Unticking the boxes: Breaking free from the to-do list
SHE has more than 1.5m followers on social media but psychotherapist Dr Sara Kuburic would prefer not to be called an influencer.
“I don’t love that term — but it is a powerful one and it’s one that comes with a lot of responsibility,” she says.
“We used to be like, ‘Oh, influencers, they push products’, but now the discussion is around how they influence who you become. And I think that’s huge.”
She is the creator of the hugely popular Instagram account @millennial.therapist, where she focuses on helping people live authentic, free, and meaningful lives.
Her posts are direct and at times challenging: ‘Stop waiting for people to apologise in order to move on’; ‘Stop taking advice from people you don’t want to be like’; ‘Stop being their maybe’.
‘Who am I?’ is a profound question and one that Kuburic has set out to explore in her new book It’s On Me.
A central theme is ‘self-loss’ which she says manifests itself as pain and emptiness from performing or observing life, rather than living it.
Born in Yugoslavia, and raised in Canada, Kuburic has embraced the life of a ‘nomad’ and is speaking to me on Zoom from New York.
It’s early in the morning on her side but she is bright as a button, informed, and eloquent on the psychological burdens faced not only by millennials but by all generations in a troubled world.
Psychotherapist Dr Sara Kuburic
She says she wrote It’s on Me because it is a book she wished she could have read herself when she was going through ‘self-loss’.
“I didn’t know what was wrong with me, and it was so isolating and painful, I just didn’t have the vocabulary for it — and I didn’t understand that there was a way through it. It felt really threatening and I just didn’t want anyone else to feel that way. I started to see clients feel this and not understand how to articulate it. As a society that is having a global existential crisis right now, I think this is a timely book.”
Kuburic says that when we become identified with the roles and responsibilities we take on in life — in her case, wife, student, therapist, friend, daughter, sibling — we ignore our core selves.
“Eventually we stop knowing who we are — we go on autopilot. We check off all the lists. We go, ‘Great, I did this for my children; great, I did this for my parents; great, I did this for my job’. And then you go to bed feeling empty and alone because life has become a checklist and not a form of self-exploration or expression.”

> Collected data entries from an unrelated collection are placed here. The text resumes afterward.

@[simp] theorem State.setPort_clk (s : State) (k : Nat) (d : Port) : (s.setPort k d).clk = s.clk := rfl
@[simp] theorem State.setPort_uptime (s : State) (k : Nat) (d : Port) : (s.setPort k d).uptime = s.uptime := rfl
@[simp] theorem State.setPort_free (s : State) (k : Nat) (d : Port) : (s.setPort k d).free = s.free := rfl
@[simp] theorem State.setPort_next (s : State) (k : Nat) (d : Port) : (s.setPort k d).next = s.next := rfl
@[simp] theorem State.setPort_agenda (s : State) (k : Nat) (d : Port) : (s.setPort k d).agenda = s.agenda := rfl
@[simp] theorem State.setPort_input (s : State) (k : Nat) (d : Port) : (s.setPort k d).input = s.input := rfl
@[simp] theorem State.setPort_served (s : State) (k : Nat) (d : Port) : (s.setPort k d).served = s.served := rfl
@[simp] theorem State.setPort_bucketNo (s : State) (k : Nat) (d : Port) : (s.setPort k d).bucketNo = s.bucketNo := rfl
@[simp] theorem State.setPort_cur (s : State) (k : Nat) (d : Port) : (s.setPort k d).cur = s.cur := rfl
@[simp] theorem State.setPort_out (s : State) (k : Nat) (d : Port) : (s.setPort k d).out = s.out := rfl
@[simp] theorem State.setPort_mgmt (s : State) (k : Nat) (d : Port) : (s.setPort k d).mgmt = s.mgmt := rfl
@[simp] theorem State.setPort_dies (s : State) (k : Nat) (d : Port) : (s.setPort k d).dies = s.dies := rfl
@[simp] theorem State.setPort_sramDown (s : State) (k : Nat) (d : Port) : (s.setPort k d).sramDown = s.sramDown := rfl
@[simp] theorem State.setPort_modulesUp (s : State) (k : Nat) (d : Port) : (s.setPort k d).modulesUp = s.modulesUp := rfl
@[simp] theorem State.setPort_stackDown (s : State) (k : Nat) (d : Port) : (s.setPort k d).stackDown = s.stackDown := rfl
@[simp] theorem State.setPort_quads (s : State) (k : Nat) (d : Port) : (s.setPort k d).quads = s.quads := rfl
@[simp] theorem State.setPort_hostSent (s : State) (k : Nat) (d : Port) : (s.setPort k d).hostSent = s.hostSent := rfl
@[simp] theorem State.setPort_hostSafe (s : State) (k : Nat) (d : Port) : (s.setPort k d).hostSafe = s.hostSafe := rfl
@[simp] theorem State.setPort_posted (s : State) (k : Nat) (d : Port) : (s.setPort k d).posted = s.posted := rfl
@[simp] theorem State.setPort_reads (s : State) (k : Nat) (d : Port) : (s.setPort k d).reads = s.reads := rfl
@[simp] theorem State.setPort_peers (s : State) (k : Nat) (d : Port) : (s.setPort k d).peers = s.peers := rfl
@[simp] theorem State.setPort_clovar (s : State) (k : Nat) (d : Port) : (s.setPort k d).clovar = s.clovar := rfl
@[simp] theorem State.setPort_ctxs (s : State) (k : Nat) (d : Port) : (s.setPort k d).ctxs = s.ctxs := rfl
@[simp] theorem State.setPort_recs (s : State) (k : Nat) (d : Port) : (s.setPort k d).recs = s.recs := rfl
@[simp] theorem State.setPort_mem (s : State) (k : Nat) (d : Port) : (s.setPort k d).mem = s.mem := rfl
@[simp] theorem State.setPort_poison (s : State) (k : Nat) (d : Port) : (s.setPort k d).poison = s.poison := rfl
@[simp] theorem State.setPort_dir (s : State) (k : Nat) (d : Port) : (s.setPort k d).dir = s.dir := rfl
@[simp] theorem State.setPort_dirty (s : State) (k : Nat) (d : Port) : (s.setPort k d).dirty = s.dirty := rfl
@[simp] theorem State.setPort_dirtyLines (s : State) (k : Nat) (d : Port) : (s.setPort k d).dirtyLines = s.dirtyLines := rfl
@[simp] theorem State.setPort_ccache (s : State) (k : Nat) (d : Port) : (s.setPort k d).ccache = s.ccache := rfl
@[simp] theorem State.setPort_icache (s : State) (k : Nat) (d : Port) : (s.setPort k d).icache = s.icache := rfl
@[simp] theorem State.setPort_l2 (s : State) (k : Nat) (d : Port) : (s.setPort k d).l2 = s.l2 := rfl
@[simp] theorem State.setPort_l2Uses (s : State) (k : Nat) (d : Port) : (s.setPort k d).l2Uses = s.l2Uses := rfl
@[simp] theorem State.setPort_llcNew (s : State) (k : Nat) (d : Port) : (s.setPort k d).llcNew = s.llcNew := rfl
@[simp] theorem State.setPort_pool (s : State) (k : Nat) (d : Port) : (s.setPort k d).pool = s.pool := rfl
@[simp] theorem State.setPort_tlb (s : State) (k : Nat) (d : Port) : (s.setPort k d).tlb = s.tlb := rfl
@[simp] theorem State.setPort_txns (s : State) (k : Nat) (d : Port) : (s.setPort k d).txns = s.txns := rfl
@[simp] theorem State.setPort_teams (s : State) (k : Nat) (d : Port) : (s.setPort k d).teams = s.teams := rfl
@[simp] theorem State.setPort_groups (s : State) (k : Nat) (d : Port) : (s.setPort k d).groups = s.groups := rfl
@[simp] theorem State.setPort_bins (s : State) (k : Nat) (d : Port) : (s.setPort k d).bins = s.bins := rfl
@[simp] theorem State.setPort_parkedSpawns (s : State) (k : Nat) (d : Port) : (s.setPort k d).parkedSpawns = s.parkedSpawns := rfl
@[simp] theorem State.setPort_reserves (s : State) (k : Nat) (d : Port) : (s.setPort k d).reserves = s.reserves := rfl
@[simp] theorem State.setPort_wokenRooms (s : State) (k : Nat) (d : Port) : (s.setPort k d).wokenRooms = s.wokenRooms := rfl
@[simp] theorem State.setPort_wokenSpawns (s : State) (k : Nat) (d : Port) : (s.setPort k d).wokenSpawns = s.wokenSpawns := rfl
@[simp] theorem State.setPort_spawns (s : State) (k : Nat) (d : Port) : (s.setPort k d).spawns = s.spawns := rfl
@[simp] theorem State.setPort_decs (s : State) (k : Nat) (d : Port) : (s.setPort k d).decs = s.decs := rfl
@[simp] theorem State.setPort_copies (s : State) (k : Nat) (d : Port) : (s.setPort k d).copies = s.copies := rfl
@[simp] theorem State.setPort_mx (s : State) (k : Nat) (d : Port) : (s.setPort k d).mx = s.mx := rfl
@[simp] theorem State.setPort_arrays (s : State) (k : Nat) (d : Port) : (s.setPort k d).arrays = s.arrays := rfl
@[simp] theorem State.setPort_nbs (s : State) (k : Nat) (d : Port) : (s.setPort k d).nbs = s.nbs := rfl
@[simp] theorem State.setPort_engBuf (s : State) (k : Nat) (d : Port) : (s.setPort k d).engBuf = s.engBuf := rfl

@[simp] theorem State.setCtx_clk (s : State) (k : Nat) (d : Ctx) : (s.setCtx k d).clk = s.clk := rfl
@[simp] theorem State.setCtx_uptime (s : State) (k : Nat) (d : Ctx) : (s.setCtx k d).uptime = s.uptime := rfl
@[simp] theorem State.setCtx_free (s : State) (k : Nat) (d : Ctx) : (s.setCtx k d).free = s.free := rfl
@[simp] theorem State.setCtx_next (s : State) (k : Nat) (d : Ctx) : (s.setCtx k d).next = s.next := rfl
@[simp] theorem State.setCtx_agenda (s : State) (k : Nat) (d : Ctx) : (s.setCtx k d).agenda = s.agenda := rfl
@[simp] theorem State.setCtx_input (s : State) (k : Nat) (d : Ctx) : (s.setCtx k d).input = s.input := rfl
@[simp] theorem State.setCtx_served (s : State) (k : Nat) (d : Ctx) : (s.setCtx k d).served = s.served := rfl
@[simp] theorem State.setCtx_bucketNo (s : State) (k : Nat) (d : Ctx) : (s.setCtx k d).bucketNo = s.bucketNo := rfl
@[simp] theorem State.setCtx_cur (s : State) (k : Nat) (d : Ctx) : (s.setCtx k d).cur = s.cur := rfl
@[simp] theorem State.setCtx_out (s : State) (k : Nat) (d : Ctx) : (s.setCtx k d).out = s.out := rfl
@[simp] theorem State.setCtx_mgmt (s : State) (k : Nat) (d : Ctx) : (s.setCtx k d).mgmt = s.mgmt := rfl
@[simp] theorem State.setCtx_dies (s : State) (k : Nat) (d : Ctx) : (s.setCtx k d).dies = s.dies := rfl
@[simp] theorem State.setCtx_sramDown (s : State) (k : Nat) (d : Ctx) : (s.setCtx k d).sramDown = s.sramDown := rfl
@[simp] theorem State.setCtx_modulesUp (s : State) (k : Nat) (d : Ctx) : (s.setCtx k d).modulesUp = s.modulesUp := rfl
@[simp] theorem State.setCtx_stackDown (s : State) (k : Nat) (d : Ctx) : (s.setCtx k d).stackDown = s.stackDown := rfl
@[simp] theorem State.setCtx_quads (s : State) (k : Nat) (d : Ctx) : (s.setCtx k d).quads = s.quads := rfl
@[simp] theorem State.setCtx_ports (s : State) (k : Nat) (d : Ctx) : (s.setCtx k d).ports = s.ports := rfl
@[simp] theorem State.setCtx_hostSent (s : State) (k : Nat) (d : Ctx) : (s.setCtx k d).hostSent = s.hostSent := rfl
@[simp] theorem State.setCtx_hostSafe (s : State) (k : Nat) (d : Ctx) : (s.setCtx k d).hostSafe = s.hostSafe := rfl
@[simp] theorem State.setCtx_posted (s : State) (k : Nat) (d : Ctx) : (s.setCtx k d).posted = s.posted := rfl
@[simp] theorem State.setCtx_reads (s : State) (k : Nat) (d : Ctx) : (s.setCtx k d).reads = s.reads := rfl
@[simp] theorem State.setCtx_peers (s : State) (k : Nat) (d : Ctx) : (s.setCtx k d).peers = s.peers := rfl
@[simp] theorem State.setCtx_clovar (s : State) (k : Nat) (d : Ctx) : (s.setCtx k d).clovar = s.clovar := rfl
@[simp] theorem State.setCtx_recs (s : State) (k : Nat) (d : Ctx) : (s.setCtx k d).recs = s.recs := rfl
@[simp] theorem State.setCtx_mem (s : State) (k : Nat) (d : Ctx) : (s.setCtx k d).mem = s.mem := rfl
@[simp] theorem State.setCtx_poison (s : State) (k : Nat) (d : Ctx) : (s.setCtx k d).poison = s.poison := rfl
@[simp] theorem State.setCtx_dir (s : State) (k : Nat) (d : Ctx) : (s.setCtx k d).dir = s.dir := rfl
@[simp] theorem State.setCtx_dirty (s : State) (k : Nat) (d : Ctx) : (s.setCtx k d).dirty = s.dirty := rfl
@[simp] theorem State.setCtx_dirtyLines (s : State) (k : Nat) (d : Ctx) : (s.setCtx k d).dirtyLines = s.dirtyLines := rfl
@[simp] theorem State.setCtx_ccache (s : State) (k : Nat) (d : Ctx) : (s.setCtx k d).ccache = s.ccache := rfl
@[simp] theorem State.setCtx_icache (s : State) (k : Nat) (d : Ctx) : (s.setCtx k d).icache = s.icache := rfl
@[simp] theorem State.setCtx_l2 (s : State) (k : Nat) (d : Ctx) : (s.setCtx k d).l2 = s.l2 := rfl
@[simp] theorem State.setCtx_l2Uses (s : State) (k : Nat) (d : Ctx) : (s.setCtx k d).l2Uses = s.l2Uses := rfl
@[simp] theorem State.setCtx_llcNew (s : State) (k : Nat) (d : Ctx) : (s.setCtx k d).llcNew = s.llcNew := rfl
@[simp] theorem State.setCtx_pool (s : State) (k : Nat) (d : Ctx) : (s.setCtx k d).pool = s.pool := rfl
@[simp] theorem State.setCtx_tlb (s : State) (k : Nat) (d : Ctx) : (s.setCtx k d).tlb = s.tlb := rfl
@[simp] theorem State.setCtx_txns (s : State) (k : Nat) (d : Ctx) : (s.setCtx k d).txns = s.txns := rfl
@[simp] theorem State.setCtx_teams (s : State) (k : Nat) (d : Ctx) : (s.setCtx k d).teams = s.teams := rfl
@[simp] theorem State.setCtx_groups (s : State) (k : Nat) (d : Ctx) : (s.setCtx k d).groups = s.groups := rfl
@[simp] theorem State.setCtx_bins (s : State) (k : Nat) (d : Ctx) : (s.setCtx k d).bins = s.bins := rfl
@[simp] theorem State.setCtx_parkedSpawns (s : State) (k : Nat) (d : Ctx) : (s.setCtx k d).parkedSpawns = s.parkedSpawns := rfl
@[simp] theorem State.setCtx_reserves (s : State) (k : Nat) (d : Ctx) : (s.setCtx k d).reserves = s.reserves := rfl
@[simp] theorem State.setCtx_wokenRooms (s : State) (k : Nat) (d : Ctx) : (s.setCtx k d).wokenRooms = s.wokenRooms := rfl
@[simp] theorem State.setCtx_wokenSpawns (s : State) (k : Nat) (d : Ctx) : (s.setCtx k d).wokenSpawns = s.wokenSpawns := rfl
@[simp] theorem State.setCtx_spawns (s : State) (k : Nat) (d : Ctx) : (s.setCtx k d).spawns = s.spawns := rfl
@[simp] theorem State.setCtx_decs (s : State) (k : Nat) (d : Ctx) : (s.setCtx k d).decs = s.decs := rfl
@[simp] theorem State.setCtx_copies (s : State) (k : Nat) (d : Ctx) : (s.setCtx k d).copies = s.copies := rfl
@[simp] theorem State.setCtx_mx (s : State) (k : Nat) (d : Ctx) : (s.setCtx k d).mx = s.mx := rfl
@[simp] theorem State.setCtx_arrays (s : State) (k : Nat) (d : Ctx) : (s.setCtx k d).arrays = s.arrays := rfl
@[simp] theorem State.setCtx_nbs (s : State) (k : Nat) (d : Ctx) : (s.setCtx k d).nbs = s.nbs := rfl
@[simp] theorem State.setCtx_engBuf (s : State) (k : Nat) (d : Ctx) : (s.setCtx k d).engBuf = s.engBuf := rfl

In the book, Kuburic offers strategies on how to rediscover the self, breaking it down into three components — the body, the mind, and the emotions.
“It is a huge task to take responsibility and make choices that align with who you are, but you first need to figure out ‘What are my emotions really telling me, how is my body experiencing this, what are the beliefs or habits that are getting in the way?” she says, adding you don’t need to attack all three areas at the same time.
It’s On Me, by Dr Sara Kuburic
Kuburic has struggled at times to find her own sense of self and she writes about how she survived the Bosnian war as a young child.
She says recent events in the Middle East have been ‘triggering’ especially witnessing the impact of devaluing other people’s humanity.
“What makes me the saddest is watching the dehumanisation… I know what it felt like to be dehumanised. When we talk about the self, taking away someone’s dignity, taking away someone’s humanity makes it so hard for them to be a person, to be themselves.”
She argues that people who suffer trauma can be empowered by taking charge of what comes next, and cites as an example Viktor Frankl, the Austrian psychiatrist and Holocaust survivor who wrote the seminal book Man’s Search for Meaning. Kuburic says his emphasis on finding meaning and purpose in life, no matter how difficult the circumstances, is more important than ever.
“It’s more relevant today than it has been in such a long time. There is so much meaninglessness and so much aimlessness, and people are so disconnected as to why they’re even alive. It’s really important to understand that we can construct our meaning by our attitudes or our actions, and it’s something that we do on a daily basis. If you don’t feel like you have meaning in your life today, you can change that by doing something meaningful, something that holds value.”
One of the great challenges to our sense of self is social media, which has become a seemingly endless source of dictates and pronouncements about who we should be.
“In terms of social media, who you follow is very important… We need to understand the responsibility of that, you’re allowing this person to give you a roadmap to your own authenticity that might not actually be authentic to you. We need to be really careful with the consumption of it.”
It’s best to think of our posts as a form of self-expression, she says.
“The second it becomes for others, or about others, I think you’re in trouble. I genuinely love my platform, my community and the hopefully positive impact I’m creating. Yet if I start to hate it, or if it’s no longer for me, I’m just going to quit because it’s just not worth it. It has to be something that gives you value.”
‘It’s on Me’, by Dr Sara Kuburic, published by Quercus, is out now.